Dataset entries
+++
-- ==== Sys2Proof/Machine/Dispatch.lean ====
section
/-! DEFINITION. What each command does: one arm for each constructor of `Instr`, each one direct call of the command's
meaning. -/

namespace Sys2Proof.Machine

/-- The effect of a command on everything but the queue of waiting commands. -/
def exec (i : Instr) (s : State) : Host.Outcome State Fault Refusal :=
  match i with
  | .frameTick host => Sys2Proof.Machine.execFrameTick host s
  | .internalCommitInstant => Sys2Proof.Machine.execInternalCommitInstant s
  | .shWrite t a v => Sys2Proof.Machine.execShWrite t a v s
  | .shHoldSet t => Sys2Proof.Machine.execShHoldSet t s
  | .shHoldClear t => Sys2Proof.Machine.execShHoldClear t s
  | .registerWrite t a be v => Sys2Proof.Machine.execRegisterWrite t a be v s
  | .w1cClear t a v => Sys2Proof.Machine.execW1cClear t a v s
  | .readClear t a => Sys2Proof.Machine.execReadClear t a s
  | .latchingRead t a wide => Sys2Proof.Machine.execLatchingRead t a wide s
  | .schedNone t slot late => Sys2Proof.Machine.execSchedNone t slot late s
  | .schedArm t slot late => Sys2Proof.Machine.execSchedArm t slot late s
  | .schedDisarm t slot late => Sys2Proof.Machine.execSchedDisarm t slot late s
  | .schedSync t slot late => Sys2Proof.Machine.execSchedSync t slot late s
  | .schedShRelease t slot late => Sys2Proof.Machine.execSchedShRelease t slot late s
  | .schedAccClear t slot late => Sys2Proof.Machine.execSchedAccClear t slot late s
  | .schedMark t slot late => Sys2Proof.Machine.execSchedMark t slot late s
  | .schedReserved t slot late k => Sys2Proof.Machine.execSchedReserved t slot late k s
  | .hostBudget t stall => Sys2Proof.Machine.execHostBudget t stall s
  | .streamAccept t q => Sys2Proof.Machine.execStreamAccept t q s
  | .linkBelowBudget t gen width => Sys2Proof.Machine.execLinkBelowBudget t gen width s
  | .stagedDelivery t q ue => Sys2Proof.Machine.execStagedDelivery t q ue s
  | .bootPitch t => Sys2Proof.Machine.execBootPitch t s
  | .mbPitchLoad t tag img => Sys2Proof.Machine.execMbPitchLoad t tag img s
  | .dryRun t tag img => Sys2Proof.Machine.execDryRun t tag img s
  | .mbPitchStore t tag flashOk => Sys2Proof.Machine.execMbPitchStore t tag flashOk s
  | .pitchApplyT1 host => Sys2Proof.Machine.execPitchApplyT1 host s
  | .pitchDrainTimeout host => Sys2Proof.Machine.execPitchDrainTimeout host s
  | .pitchApplyT2 host => Sys2Proof.Machine.execPitchApplyT2 host s
  | .partialPitchApply host => Sys2Proof.Machine.execPartialPitchApply host s
  | .clkSrcCfgWrite t v => Sys2Proof.Machine.execClkSrcCfgWrite t v s
  | .tlkEnableWrite t en => Sys2Proof.Machine.execTlkEnableWrite t en s
  | .relockActStep t => Sys2Proof.Machine.execRelockActStep t s
  | .relockActSlew t => Sys2Proof.Machine.execRelockActSlew t s
  | .tlkTick t m => Sys2Proof.Machine.execTlkTick t m s
  | .tlkSyncMsg t m => Sys2Proof.Machine.execTlkSyncMsg t m s
  | .tlkArmMsg t m => Sys2Proof.Machine.execTlkArmMsg t m s
  | .tlkDisarmMsg t m => Sys2Proof.Machine.execTlkDisarmMsg t m s
  | .tlkTrigMsg t m => Sys2Proof.Machine.execTlkTrigMsg t m s
  | .echoRsp t m => Sys2Proof.Machine.execEchoRsp t m s
  | .tlkStatusMsg t m => Sys2Proof.Machine.execTlkStatusMsg t m s
  | .tlkMsgDiscard t b => Sys2Proof.Machine.execTlkMsgDiscard t b s
  | .echoReq t => Sys2Proof.Machine.execEchoReq t s
  | .tlkLock t up => Sys2Proof.Machine.execTlkLock t up s
  | .tlkHiBer t => Sys2Proof.Machine.execTlkHiBer t s
  | .qualInterval t link refin => Sys2Proof.Machine.execQualInterval t link refin s
  | .clkSrcTrip t cause => Sys2Proof.Machine.execClkSrcTrip t cause s
  | .clkNoSource t => Sys2Proof.Machine.execClkNoSource t s
  | .tlkPhaseStep host => Sys2Proof.Machine.execTlkPhaseStep host s
  | .tlkSlewDone t => Sys2Proof.Machine.execTlkSlewDone t s
  | .clkMuxSelWrite t m sel => Sys2Proof.Machine.execClkMuxSelWrite t m sel s
  | .clkMuxSwitchDone t m => Sys2Proof.Machine.execClkMuxSwitchDone t m s
  | .clkMuxStuck t m => Sys2Proof.Machine.execClkMuxStuck t m s
  | .ctlMuxSwitch t toRc => Sys2Proof.Machine.execCtlMuxSwitch t toRc s
  | .mbClkmuxForce t tag => Sys2Proof.Machine.execMbClkmuxForce t tag s
  | .gateClose t node => Sys2Proof.Machine.execGateClose t node s
  | .gateForceClose t node => Sys2Proof.Machine.execGateForceClose t node s
  | .gateOpen t node => Sys2Proof.Machine.execGateOpen t node s
  | .gateQuiesceAck t => Sys2Proof.Machine.execGateQuiesceAck t s
  | .gateBusy t => Sys2Proof.Machine.execGateBusy t s
  | .jpllLock t err => Sys2Proof.Machine.execJpllLock t err s
  | .jpllLockLoss t first err => Sys2Proof.Machine.execJpllLockLoss t first err s
  | .jpllCfgWrite t v => Sys2Proof.Machine.execJpllCfgWrite t v s
  | .spllLockLoss t e first err => Sys2Proof.Machine.execSpllLockLoss t e first err s
  | .spllLock t e => Sys2Proof.Machine.execSpllLock t e s
  | .spllSettle t e => Sys2Proof.Machine.execSpllSettle t e s
  | .spllRelockRetry t e => Sys2Proof.Machine.execSpllRelockRetry t e s
  | .followDone t e => Sys2Proof.Machine.execFollowDone t e s
  | .spllAnchorReached t e => Sys2Proof.Machine.execSpllAnchorReached t e s
  | .spllPhaseWrite t e ofs => Sys2Proof.Machine.execSpllPhaseWrite t e ofs s
  | .apllRetune t w => Sys2Proof.Machine.execApllRetune t w s
  | .apllDivWrite t pix aux => Sys2Proof.Machine.execApllDivWrite t pix aux s
  | .apllLock t up first err => Sys2Proof.Machine.execApllLock t up first err s
  | .auxCfgWrite t n v => Sys2Proof.Machine.execAuxCfgWrite t n v s
  | .auxDelayWrite t n v => Sys2Proof.Machine.execAuxDelayWrite t n v s
  | .afeTermWrite t ch w => Sys2Proof.Machine.execAfeTermWrite t ch w s
  | .afeSettleEnd t ch => Sys2Proof.Machine.execAfeSettleEnd t ch s
  | .afeOvr t ch v core => Sys2Proof.Machine.execAfeOvr t ch v core s
  | .afeOverdrive t ch over4 => Sys2Proof.Machine.execAfeOverdrive t ch over4 s
  | .ovrHoldEnd t ch => Sys2Proof.Machine.execOvrHoldEnd t ch s
  | .afeCmWindow t ch cm => Sys2Proof.Machine.execAfeCmWindow t ch cm s
  | .calShadowStart t ln ofs gain => Sys2Proof.Machine.execCalShadowStart t ln ofs gain s
  | .shadowWindowEnd t ln m => Sys2Proof.Machine.execShadowWindowEnd t ln m s
  | .calPreloadStart t ln fit => Sys2Proof.Machine.execCalPreloadStart t ln fit s
  | .handover host => Sys2Proof.Machine.execHandover host s
  | .ilvCalCtrlWrite t ln v => Sys2Proof.Machine.execIlvCalCtrlWrite t ln v s
  | .mbCalSave t tag flashOk => Sys2Proof.Machine.execMbCalSave t tag flashOk s
  | .mbCalRestore t tag => Sys2Proof.Machine.execMbCalRestore t tag s
  | .mbCalInfo t tag => Sys2Proof.Machine.execMbCalInfo t tag s
  | .comparatorCrossing t ln lo rise tdcOff => Sys2Proof.Machine.execComparatorCrossing t ln lo rise tdcOff s
  | .trgForce t c bits => Sys2Proof.Machine.execTrgForce t c bits s
  | .trigInEdge t n rise => Sys2Proof.Machine.execTrigInEdge t n rise s
  | .trigOutPulse n => Sys2Proof.Machine.execTrigOutPulse n s
  | .regionReady m => Sys2Proof.Machine.execRegionReady m s
  | .regionFireDecision t m => Sys2Proof.Machine.execRegionFireDecision t m s
  | .segmentClose m runs => Sys2Proof.Machine.execSegmentClose m runs s
  | .rearmEnd m => Sys2Proof.Machine.execRearmEnd m s
  | .continuousBlock t m runs => Sys2Proof.Machine.execContinuousBlock t m runs s
  | .directoryWriteback t m => Sys2Proof.Machine.execDirectoryWriteback t m s
  | .segRelease t m n => Sys2Proof.Machine.execSegRelease t m n s
  | .memWbufHigh t c fill => Sys2Proof.Machine.execMemWbufHigh t c fill s
  | .stackTempRead t e temp => Sys2Proof.Machine.execStackTempRead t e temp s
  | .memUe t e a bar2 => Sys2Proof.Machine.execMemUe t e a bar2 s
  | .memScrubDone t e => Sys2Proof.Machine.execMemScrubDone t e s
  | .memBridge t e => Sys2Proof.Machine.execMemBridge t e s
  | .bar2Read t a len => Sys2Proof.Machine.execBar2Read t a len s
  | .bar2Write t a data => Sys2Proof.Machine.execBar2Write t a data s
  | .reductionOutput u xs => Sys2Proof.Machine.execReductionOutput u xs s
  | .syncCmdIssue t twin => Sys2Proof.Machine.execSyncCmdIssue t twin s
  | .syncInEdge t rise => Sys2Proof.Machine.execSyncInEdge t rise s
  | .syncAct t => Sys2Proof.Machine.execSyncAct t s
  | .maskViolation t k j x => Sys2Proof.Machine.execMaskViolation t k j x s
  | .accSnapshotDone t c => Sys2Proof.Machine.execAccSnapshotDone t c s
  | .ticTimeout n => Sys2Proof.Machine.execTicTimeout n s
  | .ticWindowEnd n => Sys2Proof.Machine.execTicWindowEnd n s
  | .ticGateEnd n => Sys2Proof.Machine.execTicGateEnd n s
  | .forceCodeWrite t n code => Sys2Proof.Machine.execForceCodeWrite t n code s
  | .forceEnableWrite t n v => Sys2Proof.Machine.execForceEnableWrite t n v s
  | .conversionReady t x m => Sys2Proof.Machine.execConversionReady t x m s
  | .pmuInjReq t x v => Sys2Proof.Machine.execPmuInjReq t x v s
  | .pmuCalReq t x => Sys2Proof.Machine.execPmuCalReq t x s
  | .pmuCalDone t x good => Sys2Proof.Machine.execPmuCalDone t x good s
  | .pmuMcCfgWrite t x v => Sys2Proof.Machine.execPmuMcCfgWrite t x v s
  | .pmuInjResPop t x => Sys2Proof.Machine.execPmuInjResPop t x s
  | .pmuTwinMiss t => Sys2Proof.Machine.execPmuTwinMiss t s
  | .rasVblank t p => Sys2Proof.Machine.execRasVblank t p s
  | .rasTimingWrite t r v => Sys2Proof.Machine.execRasTimingWrite t r v s
  | .pixelClockChange t w => Sys2Proof.Machine.execPixelClockChange t w s
  | .rasPixclkRestart t => Sys2Proof.Machine.execRasPixclkRestart t s
  | .teInEdge t => Sys2Proof.Machine.execTeInEdge t s
  | .rasTeLost t => Sys2Proof.Machine.execRasTeLost t s
  | .dsiCmdSend t v => Sys2Proof.Machine.execDsiCmdSend t v s
  | .dsiCmdDone t r => Sys2Proof.Machine.execDsiCmdDone t r s
  | .rasHfoDone t => Sys2Proof.Machine.execRasHfoDone t s
  | .rasUnderrun t n => Sys2Proof.Machine.execRasUnderrun t n s
  | .rasBufRel t b => Sys2Proof.Machine.execRasBufRel t b s
  | .descriptorPost t q idx => Sys2Proof.Machine.execDescriptorPost t q idx s
  | .ringBaseWrite t q r v => Sys2Proof.Machine.execRingBaseWrite t q r v s
  | .descriptorFetch t q ds => Sys2Proof.Machine.execDescriptorFetch t q ds s
  | .xferComplete t q ue => Sys2Proof.Machine.execXferComplete t q ue s
  | .queueDrained t q => Sys2Proof.Machine.execQueueDrained t q s
  | .queueAbort t q => Sys2Proof.Machine.execQueueAbort t q s
  | .hostReadError t r => Sys2Proof.Machine.execHostReadError t r s
  | .hostLinkReset t k => Sys2Proof.Machine.execHostLinkReset t k s
  | .evtStatusClear t w v => Sys2Proof.Machine.execEvtStatusClear t w v s
  | .evtEnableWrite t w v => Sys2Proof.Machine.execEvtEnableWrite t w v s
  | .evtDataRead t n => Sys2Proof.Machine.execEvtDataRead t n s
  | .evtVecAck t v => Sys2Proof.Machine.execEvtVecAck t v s
  | .vectorUnmask t v => Sys2Proof.Machine.execVectorUnmask t v s
  | .mbTwinAttach t tag => Sys2Proof.Machine.execMbTwinAttach t tag s
  | .mbTwinDetach t tag => Sys2Proof.Machine.execMbTwinDetach t tag s
  | .mbTwinTake t tag => Sys2Proof.Machine.execMbTwinTake t tag s
  | .hello t m => Sys2Proof.Machine.execHello t m s
  | .attachTimeout t => Sys2Proof.Machine.execAttachTimeout t s
  | .role t m => Sys2Proof.Machine.execRole t m s
  | .beat t m => Sys2Proof.Machine.execBeat t m s
  | .timeReq t m t3 => Sys2Proof.Machine.execTimeReq t m t3 s
  | .timeRsp t m => Sys2Proof.Machine.execTimeRsp t m s
  | .glnSync t m => Sys2Proof.Machine.execGlnSync t m s
  | .glnStep t m => Sys2Proof.Machine.execGlnStep t m s
  | .digest t m => Sys2Proof.Machine.execDigest t m s
  | .chsum t m => Sys2Proof.Machine.execChsum t m s
  | .glnPmu t m => Sys2Proof.Machine.execGlnPmu t m s
  | .take t m => Sys2Proof.Machine.execTake t m s
  | .detach t m => Sys2Proof.Machine.execDetach t m s
  | .glnMsgDiscard t m => Sys2Proof.Machine.execGlnMsgDiscard t m s
  | .glnCmpMiss t => Sys2Proof.Machine.execGlnCmpMiss t s
  | .glnLink t up => Sys2Proof.Machine.execGlnLink t up s
  | .twinPresChange t present => Sys2Proof.Machine.execTwinPresChange t present s
  | .glnFailDetect host => Sys2Proof.Machine.execGlnFailDetect host s
  | .glnTakeover host => Sys2Proof.Machine.execGlnTakeover host s
  | .heldQueueComplete t q => Sys2Proof.Machine.execHeldQueueComplete t q s
  | .mbInfo t tag => Sys2Proof.Machine.execMbInfo t tag s
  | .badCmd t tag => Sys2Proof.Machine.execBadCmd t tag s
  | .mbAck t => Sys2Proof.Machine.execMbAck t s
  | .mbLogRead t tag ok => Sys2Proof.Machine.execMbLogRead t tag ok s
  | .mbLogMark t tag => Sys2Proof.Machine.execMbLogMark t tag s
  | .mbFwInfo t tag => Sys2Proof.Machine.execMbFwInfo t tag s
  | .mbFwUpdate t tag img flashOk => Sys2Proof.Machine.execMbFwUpdate t tag img flashOk s
  | .mbFwActivate t tag => Sys2Proof.Machine.execMbFwActivate t tag s
  | .mbFwCommit t tag flashOk fuseOk => Sys2Proof.Machine.execMbFwCommit t tag flashOk fuseOk s
  | .mbFuseRead t tag => Sys2Proof.Machine.execMbFuseRead t tag s
  | .mbFuseProg t tag stuck => Sys2Proof.Machine.execMbFuseProg t tag stuck s
  | .mbPmbusXfer t tag r => Sys2Proof.Machine.execMbPmbusXfer t tag r s
  | .mbDebugChallenge t tag nonce => Sys2Proof.Machine.execMbDebugChallenge t tag nonce s
  | .mbDebugUnlock t tag resp => Sys2Proof.Machine.execMbDebugUnlock t tag resp s
  | .mgtWatchdog t => Sys2Proof.Machine.execMgtWatchdog t s
  | .basecampRestartDone t => Sys2Proof.Machine.execBasecampRestartDone t s
  | .trialTimeout t => Sys2Proof.Machine.execTrialTimeout t s
  | .sensorSample t v => Sys2Proof.Machine.execSensorSample t v s
  | .logSummary t => Sys2Proof.Machine.execLogSummary t s
  | .logFlush t flashOk => Sys2Proof.Machine.execLogFlush t flashOk s
  | .pmbusPoll t r => Sys2Proof.Machine.execPmbusPoll t r s
  | .smbStatus t pec => Sys2Proof.Machine.execSmbStatus t pec s
  | .smbAlertMask t pec w => Sys2Proof.Machine.execSmbAlertMask t pec w s
  | .smbSense t pec n => Sys2Proof.Machine.execSmbSense t pec n s
  | .smbMbReq t pec tag cmd args r => Sys2Proof.Machine.execSmbMbReq t pec tag cmd args r s
  | .smbMbResp t pec => Sys2Proof.Machine.execSmbMbResp t pec s
  | .smbLogEntry t pec seq => Sys2Proof.Machine.execSmbLogEntry t pec seq s
  | .powerOn => Sys2Proof.Machine.execPowerOn s
  | .rstNAssert => Sys2Proof.Machine.execRstNAssert s
  | .resetRelease => Sys2Proof.Machine.execResetRelease s
  | .brownout => Sys2Proof.Machine.execBrownout s
  | .stackTrainingDone t e ok => Sys2Proof.Machine.execStackTrainingDone t e ok s
  | .clusterSleep t c busy => Sys2Proof.Machine.execClusterSleep t c busy s
  | .clusterWake t c => Sys2Proof.Machine.execClusterWake t c s
  | .engineSleep t e busy => Sys2Proof.Machine.execEngineSleep t e busy s
  | .engineWake t e => Sys2Proof.Machine.execEngineWake t e s
  | .standby t busy => Sys2Proof.Machine.execStandby t busy s
  | .exitStandby t span => Sys2Proof.Machine.execExitStandby t span s
  | .thermalCheck t v => Sys2Proof.Machine.execThermalCheck t v s
  | .thermalTrip t n v => Sys2Proof.Machine.execThermalTrip t n v s
  | .linkDiagWrite t l v => Sys2Proof.Machine.execLinkDiagWrite t l v s
  | .inject t l => Sys2Proof.Machine.execInject t l s
  | .checkerLock t l lock bits errs => Sys2Proof.Machine.execCheckerLock t l lock bits errs s
  | .bistStart t unit => Sys2Proof.Machine.execBistStart t unit s
  | .bistDone t pass detail => Sys2Proof.Machine.execBistDone t pass detail s
  | .jtagInstruction t ins => Sys2Proof.Machine.execJtagInstruction t ins s
  | .clkinEdge t rise => Sys2Proof.Machine.execClkinEdge t rise s
  | .samplePlacement t p j x => Sys2Proof.Machine.execSamplePlacement t p j x s
  | .memCe t e => Sys2Proof.Machine.execMemCe t e s
  | .debugHalt t => Sys2Proof.Machine.execDebugHalt t s
  | .mgtBoot t => Sys2Proof.Machine.execMgtBoot t s
  | .powerOff => Sys2Proof.Machine.execPowerOff s
  | .perstNRelease t => Sys2Proof.Machine.execPerstNRelease t s
  | .linkBackToBudget t gen width => Sys2Proof.Machine.execLinkBackToBudget t gen width s
  | .apllFeedResume t => Sys2Proof.Machine.execApllFeedResume t s
  | .tlkHiBerClear t => Sys2Proof.Machine.execTlkHiBerClear t s
  | .carriedSyncSend t => Sys2Proof.Machine.execCarriedSyncSend t s

end Sys2Proof.Machine
end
+++
## Task
All that should be written out is the stretch of lines above between the one holding "Sys2Proof.Machine.execRegisterWrite t a be v s" and the one holding "Sys2Proof.Machine.execStagedDelivery t q ue s", inclusive, exactly as given.

## Answer to the problem
  | .registerWrite t a be v => Sys2Proof.Machine.execRegisterWrite t a be v s
  | .w1cClear t a v => Sys2Proof.Machine.execW1cClear t a v s
  | .readClear t a => Sys2Proof.Machine.execReadClear t a s
  | .latchingRead t a wide => Sys2Proof.Machine.execLatchingRead t a wide s
  | .schedNone t slot late => Sys2Proof.Machine.execSchedNone t slot late s
  | .schedArm t slot late => Sys2Proof.Machine.execSchedArm t slot late s
  | .schedDisarm t slot late => Sys2Proof.Machine.execSchedDisarm t slot late s
  | .schedSync t slot late => Sys2Proof.Machine.execSchedSync t slot late s
  | .schedShRelease t slot late => Sys2Proof.Machine.execSchedShRelease t slot late s
  | .schedAccClear t slot late => Sys2Proof.Machine.execSchedAccClear t slot late s
  | .schedMark t slot late => Sys2Proof.Machine.execSchedMark t slot late s
  | .schedReserved t slot late k => Sys2Proof.Machine.execSchedReserved t slot late k s
  | .hostBudget t stall => Sys2Proof.Machine.execHostBudget t stall s
  | .streamAccept t q => Sys2Proof.Machine.execStreamAccept t q s
  | .linkBelowBudget t gen width => Sys2Proof.Machine.execLinkBelowBudget t gen width s
  | .stagedDelivery t q ue => Sys2Proof.Machine.execStagedDelivery t q ue s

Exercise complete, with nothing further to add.